— Mais vous ne proposez rien, vous! dit-il, sans oser encore la tutoyer.
— Oh! tout ce qu'on voudra, répondit-elle en riant. Je ne suis pas difficile. Sortons, ne sortons pas, ça m'est égal. Je me sens très-bien, je n'en demande pas plus.
Et elle avait, en effet, la figure tout éclairée d'une joie paisible. Depuis que les invités se trouvaient là, elle parlait à chacun d'une voix un peu basse et émue, l'air raisonnable, sans se mêler aux disputes. Pendant l'orage, elle était restée les yeux fixes, regardant les éclairs, comme voyant des choses graves, très-loin, dans l'avenir, à ces lueurs brusques.
M. Madinier, pourtant, n'avait encore rien proposé. Il était appuyé contre le comptoir, les pans de son habit écartés, gardant son importance de patron. Il cracha longuement, roula ses gros yeux.
— Mon Dieu! dit-il, on pourrait aller au musée… Et il se caressa le menton, en consultant la société d'un clignement de paupières.
— Il y a des antiquités, des images, des tableaux, un tas de choses. C'est très instructif…. Peut-être bien que vous ne connaissez pas ça. Oh! c'est à voir, au moins une fois.
La noce se regardait, se tâtait. Non, Gervaise ne connaissait pas ça; madame Fauconnier non plus, ni Boche, ni les autres. Coupeau croyait bien être monté un dimanche, mais il ne se souvenait plus bien. On hésitait cependant, lorsque madame Lorilleux, sur laquelle l'importance de M. Madinier produisait une grande impression, trouva l'offre très comme il faut, très honnête. Puisqu'on sacrifiait la journée, et qu'on était habillé, autant valait-il visiter quelque chose pour son instruction. Tout le monde approuva. Alors, comme la pluie tombait encore un peu, on emprunta au marchand de vin des parapluies, de vieux parapluies, bleus, verts, marron, oubliés par les clients; et l'on partit pour le musée.
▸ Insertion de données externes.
-- ==== Sys2Proof/Machine/PortRows.lean ====
section
/-! DEFINITION. Fabric ports and routes (spec/12): the meaning of each command of the family. -/

namespace Sys2Proof.Machine

/-- PORT_LIGHT_DETECT (R350, R349): light arriving on a lane puts the port in TRAIN. -/
def execPortLightDetect (d : Fin 8) (p : Fin 8) (lanes : Nat) (s : State) : Host.Outcome State Fault Refusal :=
  s.onDie d (fun m => m.lightDetect d p lanes)

/-- PORT_TRAIN_COMPLETE (R350): lanes lock clock, equaliser and FEC, and the port negotiates once FAB_NODE is valid on both
ends. -/
def execPortTrainComplete (d : Fin 8) (p : Fin 8) (lanes : Nat) (peerValid : Bool) (s : State) : Host.Outcome State Fault Refusal :=
  s.onDie d (fun m => m.trainComplete d p lanes peerValid)

/-- PORT_NEGOTIATE (R350, R345, R348, R349, R353, R354, R379): the capability exchange checks wiring and picks a rate, leading
to ACTIVE, STANDBY, WIRING or FAILED. -/
def execPortNegotiate (d : Fin 8) (p : Fin 8) (x : PeerCaps) (s : State) : Host.Outcome State Fault Refusal :=
  s.onDie d (fun m => m.negotiate d p x)

/-- PORT_LIGHT_LOST (R352, R31, R38, R39, R353, R356, R379, R417): loss of light on a used lane triggers a standby swap or
renegotiation, or failure. -/
def execPortLightLost (d : Fin 8) (p : Fin 8) (lanes : Nat) (s : State) : Host.Outcome State Fault Refusal :=
  s.onDie d (fun m => m.lightLost d p lanes)

/-- PORT_FEC_FAIL (R352, R356): 8 uncorrectable codewords on one lane within 10 us is a lane fault. -/
def execPortFecFail (d : Fin 8) (p : Fin 8) (lane n : Nat) (s : State) : Host.Outcome State Fault Refusal :=
  s.onDie d (fun m => m.fecFail d p lane n)

/-- STANDBY_SWAP (R353, R379): A standby port of the direction takes over a failed active port's traffic within 20 ms. -/
def execStandbySwap (d : Fin 8) (p : Fin 8) (s : State) : Host.Outcome State Fault Refusal :=
  s.onDie d (fun m => m.standbySwap d p)

/-- PORT_RETRY (R349): A FAILED port retries negotiation every 1 s. -/
def execPortRetry (d : Fin 8) (p : Fin 8) (s : State) : Host.Outcome State Fault Refusal :=
  s.onDie d (fun m => m.portRetry d p)

/-- FAB_PORT_CTL_WRITE (R380, R349): the CP firmware sets port rate, disable and edge admission, and software writes fault. -/
def execFabPortCtlWrite (who : BusWho) (pa n value hw : Nat) (s : State) : Host.Outcome State Fault Refusal :=
  s.onRegs (fun id _ => id.reg == .fabPortCtl) who pa n value hw

/-- LINK_PACKET_RECEIVE (R351, R352): A link packet is acknowledged, or a replay is requested on a CRC failure or a gap. -/
def execLinkPacketReceive (d : Fin 8) (p : Fin 8) (e : LinkEvent) (s : State) : Host.Outcome State Fault Refusal :=
  s.onDie d (fun m => m.linkReceive d p e)

/-- PACKET_FORWARD (R360, R361, R362, R363, R365): A packet is routed dimension-ordered, by detour entry or around a lost
node, or discarded for a stale epoch or hop limit. -/
def execPacketForward (d : Fin 8) (x : Packet) (s : State) : Host.Outcome State Fault Refusal :=
  s.onDie d (fun m => m.forward d x)

/-- HEARTBEAT_SEND (R355): every 250 us each ACTIVE or STANDBY port sends a heartbeat. -/
def execHeartbeatSend (d : Fin 8) (p : Fin 8) (s : State) : Host.Outcome State Fault Refusal :=
  s.onDie d (fun m => m.heartbeatSend d p)

/-- HEARTBEAT_RECEIVE (R355): A heartbeat resets the port's missed count. -/
def execHeartbeatReceive (d : Fin 8) (p : Fin 8) (s : State) : Host.Outcome State Fault Refusal :=
  s.onDie d (fun m => m.heartbeatReceive d p)

/-- HEARTBEAT_TIMEOUT (R356, R31, R38, R39, R352): four missed heartbeat periods fail the port, and may declare the neighbour
lost. -/
def execHeartbeatTimeout (d : Fin 8) (p : Fin 8) (s : State) : Host.Outcome State Fault Refusal :=
  s.onDie d (fun m => m.heartbeatTimeout d p)

/-- NODE_LOST_RECEIVE (R357, R221, R253, R358, R362, R374, R375, R379): A NODE_LOST flood sets FAB_LOST, is forwarded, is
reported and abandons accesses to the node. -/
def execNodeLostReceive (n : Fin 16384) (s : State) : Host.Outcome State Fault Refusal :=
  s.onData (fun m => m.nodeLostReceive n)

/-- FAB_ROUTE_CTL_WRITE (R381, R380): the CP firmware arms a route epoch switch, or the write is ignored with cfg_err. -/
def execFabRouteCtlWrite (who : BusWho) (pa n value hw : Nat) (s : State) : Host.Outcome State Fault Refusal :=
  s.onRegs (fun id _ => id.reg == .fabRouteCtl) who pa n value hw

/-- ROUTE_EPOCH_SWITCH (R364, R359, R379, R420, R445): at the switch instant, the pending detour table and epoch become active
and listed FAB_LOST bits clear. -/
def execRouteEpochSwitch (d : Fin 8) (s : State) : Host.Outcome State Fault Refusal :=
  s.onDie d (fun m => m.epochSwitch d)

end Sys2Proof.Machine
end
La noce tourna à droite, descendit dans Paris par le faubourg Saint-Denis. Coupeau et Gervaise marchaient de nouveau en tête, courant, devançant les autres. M. Madinier donnait maintenant le bras à madame Lorilleux, maman Coupeau étant restée chez le marchand de vin, à cause de ses jambes. Puis venaient Lorilleux et madame Lerat, Boche et madame Fauconnier, Bibi-la-Grillade et mademoiselle Remanjou, enfin le ménage Gaudron. On était douze. Ça faisait encore une jolie queue sur le trottoir.
— Oh! nous n'y sommes pour rien, je vous jure, expliquait madame Lorilleux à M. Madinier. Nous ne savons pas où il l'a prise, ou plutôt nous ne le savons que trop; mais ce n'est pas à nous de parler, n'est-ce pas? … Mon mari a dû acheter l'alliance. Ce matin, au saut du lit, il a fallu leur prêter dix francs, sans quoi rien ne se faisait plus… Une mariée qui n'amène seulement pas un parent à sa noce! Elle dit avoir à Paris une soeur charcutière. Pourquoi ne l'a-t-elle pas invitée, alors?
Elle s'interrompit, pour montrer Gervaise, que la pente du trottoir faisait fortement boiter.